Stored data
/-- Eight lanes of 64 bits as a command keeps them. -/
def keepLanes (l : Nat → Nat) : Payload := BitVec.ofNat 512 (packLanes 64 ((List.range 8).map l))

/-- The lowest masked lane whose address fails a check at firing (R207, R407). -/
def laneFault (a : Datum) (lanes : BitVec 8) (n : Nat) : Option (Nat × Nat) :=
  (List.range 8).findSome? fun i =>
    let va := a.addrLane i
    if !lanes.getLsbD i then none
    else if !canonical va then some (FC.translation, va)
    else if va % n ≠ 0 then some (FC.alignment, va) else none

/-! ### Loads, stores, chains, atomics, fences -/

/-- LD: zero-extended (R189). -/
def execLd (f : FLd) (s : State) : Out :=
  loadOp s f.pr [f.t0, f.t1] f.lsid.toNat f.sc f.mode f.w.bytes .zext

/-- LDS: sign-extended (R189). -/
def execLds (f : FLd) (s : State) : Out :=
  loadOp s f.pr [f.t0, f.t1] f.lsid.toNat f.sc f.mode f.w.bytes .sext

/-- LDV: 64 bytes (R189). -/
def execLdv (f : FLdv) (s : State) : Out := loadOp s f.pr [f.t0, f.t1] f.lsid.toNat f.sc f.mode 64 .vector

/-- ST (R189). -/
def execSt (f : FSt) (s : State) : Out := storeOp s f.pr f.lsid.toNat f.sc f.mode f.w.bytes

/-- STV (R189). -/
def execStv (f : FStv) (s : State) : Out := storeOp s f.pr f.lsid.toNat f.sc f.mode 64

/-- LDL (R189). -/
def execLdl (f : FLdl) (s : State) : Out := loadLocal s f.pr [f.t0, f.t1] f.lsid.toNat f.core f.disp f.w.bytes .zext

/-- LDVL (R189). -/
def execLdvl (f : FLdvl) (s : State) : Out := loadLocal s f.pr [f.t0, f.t1] f.lsid.toNat f.core f.disp 64 .vector

/-- STL (R189). -/
def execStl (f : FStl) (s : State) : Out := storeLocalOp s f.pr f.lsid.toNat f.core f.disp f.w.bytes

/-- STVL (R189). -/
def execStvl (f : FStvl) (s : State) : Out := storeLocalOp s f.pr f.lsid.toNat f.core f.disp 64

/-- CHNOP: a reservation with no store; a null on A sends nothing (R107, R200). -/
def execChnop (f : FChnop) (s : State) : Out :=
  fire s f.pr fun c => port c.m.a (.next (c.sat f.lsid.toNat).s) fun a =>
    c.shareLsid f.lsid.toNat (fun c => .next (c.sat f.lsid.toNat).s) fun c =>
      .next (((c.sat f.lsid.toNat).act f.lsid.toNat).sendChain f.lsid.toNat (tripleOf f.link a.u64) none false).s

/-- AMO (R204). -/
def execAmo (f : FAmo) (s : State) : Out := amoOp s f.pr [f.t0, f.t1] f.lsid.toNat f.sc f.w f.ord f.op false

/-- AMOL (R204). -/
def execAmol (f : FAmol) (s : State) : Out :=
  amoOp s f.pr [f.t0, f.t1] f.lsid.toNat (if f.core then .core else .strand) f.w f.ord f.op true

/-- FENCE: its place in program order, and its emission when its kind is met (R206). -/
def execFence (f : FFence) (s : State) : Out :=
  fire s f.pr fun c =>
    (c.mod fun i => { i with fences := i.fences ++ [⟨f.lsid.toNat, f.kind, f.sc⟩] }).wait f.lsid.toNat (.fence f.kind f.sc)

/-- GATH: eight loads and one token (R207). -/
def execGath (f : FGath) (s : State) : Out :=
  fire s f.pr fun c => port c.m.a (c.out [f.t0, f.t1] none) fun a =>
    c.shareLsid f.lsid.toNat (·.out [f.t0, f.t1] none) fun c =>
      let lanes := (List.range 8).filter fun i => f.lanes.getLsbD i
      c.loadAll f.w.bytes (lanes.map a.addrLane) f.lsid.toNat fun parts =>
        .next (c.addLoad ⟨c.slot, c.age, c.k, f.lsid.toNat, false, parts, .gath lanes, false, f.sc, none, []⟩).s

/-- PREF: no value changes and nothing faults, not even a reserved tag; it emits 0 (R214). -/
def execPref (f : FPref) (s : State) : Out :=
  fireAny s f.pr fun c => port c.m.a (c.out [f.t0, f.t1] none) fun _ => c.out [f.t0, f.t1] (some (.int 0))

/-- WAITG: waits for the generation of a sync word (R213). -/
def execWaitg (f : FWaitg) (s : State) : Out :=
  station2 s f.pr [] [f.t0, f.t1] fun c a b =>
    let off := effAddr a (sint f.disp.toNat 21)
    c.local off 16 16 f.lsid.toNat fun c => c.wait f.lsid.toNat (.waitg off (b.u64 % 2 ^ 24) f.sc)

/-- The 16-byte pieces of a tile: sixteen rows at a stride (R215). -/
def tileRows (f : Fmt) (ea stride : Nat) : List Nat :=
  (List.range 16).flatMap fun i => (List.range (2 * f.lane / 16)).map fun j => (ea + i * stride + 16 * j) % 2 ^ 64

/-- Whether a token names a tile. -/
def Tok.names (t : Tok) (id : Nat) : Bool := match t with | some d => d.tile == some id | none => false

/-- Whether a token of a tile is neither consumed nor dropped (R216). -/
def Core.tileLive (c : Core) (t : Tile) : Bool :=
  (c.net ++ c.cab ++ c.chest).any (·.tok.names t.id)
    || c.ready.any fun m => [m.a, m.b, m.p].any fun x => match x with | some tok => tok.names t.id | none => false

/-- Whether one more tile keeps a core within 64 live tiles, those being fetched among them (R216). -/
def Core.tileRoom (c : Core) : Bool := decide ((c.tiles.filter c.tileLive).length + (c.loads.filter PLoad.isTile).length < 64)

/-- The LLC line of a chair's guest-physical address, as the tags name it (R309). -/
def lineOf (chair gpa : Nat) : Nat := (chair * 2 ^ 52 + gpa) / 128

/-- The lines of the parts of a load. -/
def PLoad.lines (chair : Nat) (l : PLoad) : List Nat :=
  l.parts.filterMap fun p => p.phys.map fun x => lineOf chair x.1

/-- The lines that a core's tiles pin: those of live tiles and of tiles being fetched (R216). -/
def Core.pinned (c : Core) : List Nat :=
  (c.tiles.filter c.tileLive).flatMap (·.lines)
    ++ (c.loads.filter PLoad.isTile).flatMap fun l => match c.slot? l.slot with | some sl => l.lines sl.chair | none => []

- WHAT YOU WILL DO:
Output, from the data above, the lines from the line with "(List.range 16).flatMap fun" to the line with "def Tok.names (t" exactly as they stand, both ends included and nothing else.

- SOLUTION TO THIS EXERCISE:
  (List.range 16).flatMap fun i => (List.range (2 * f.lane / 16)).map fun j => (ea + i * stride + 16 * j) % 2 ^ 64

/-- Whether a token names a tile. -/
def Tok.names (t : Tok) (id : Nat) : Bool := match t with | some d => d.tile == some id | none => false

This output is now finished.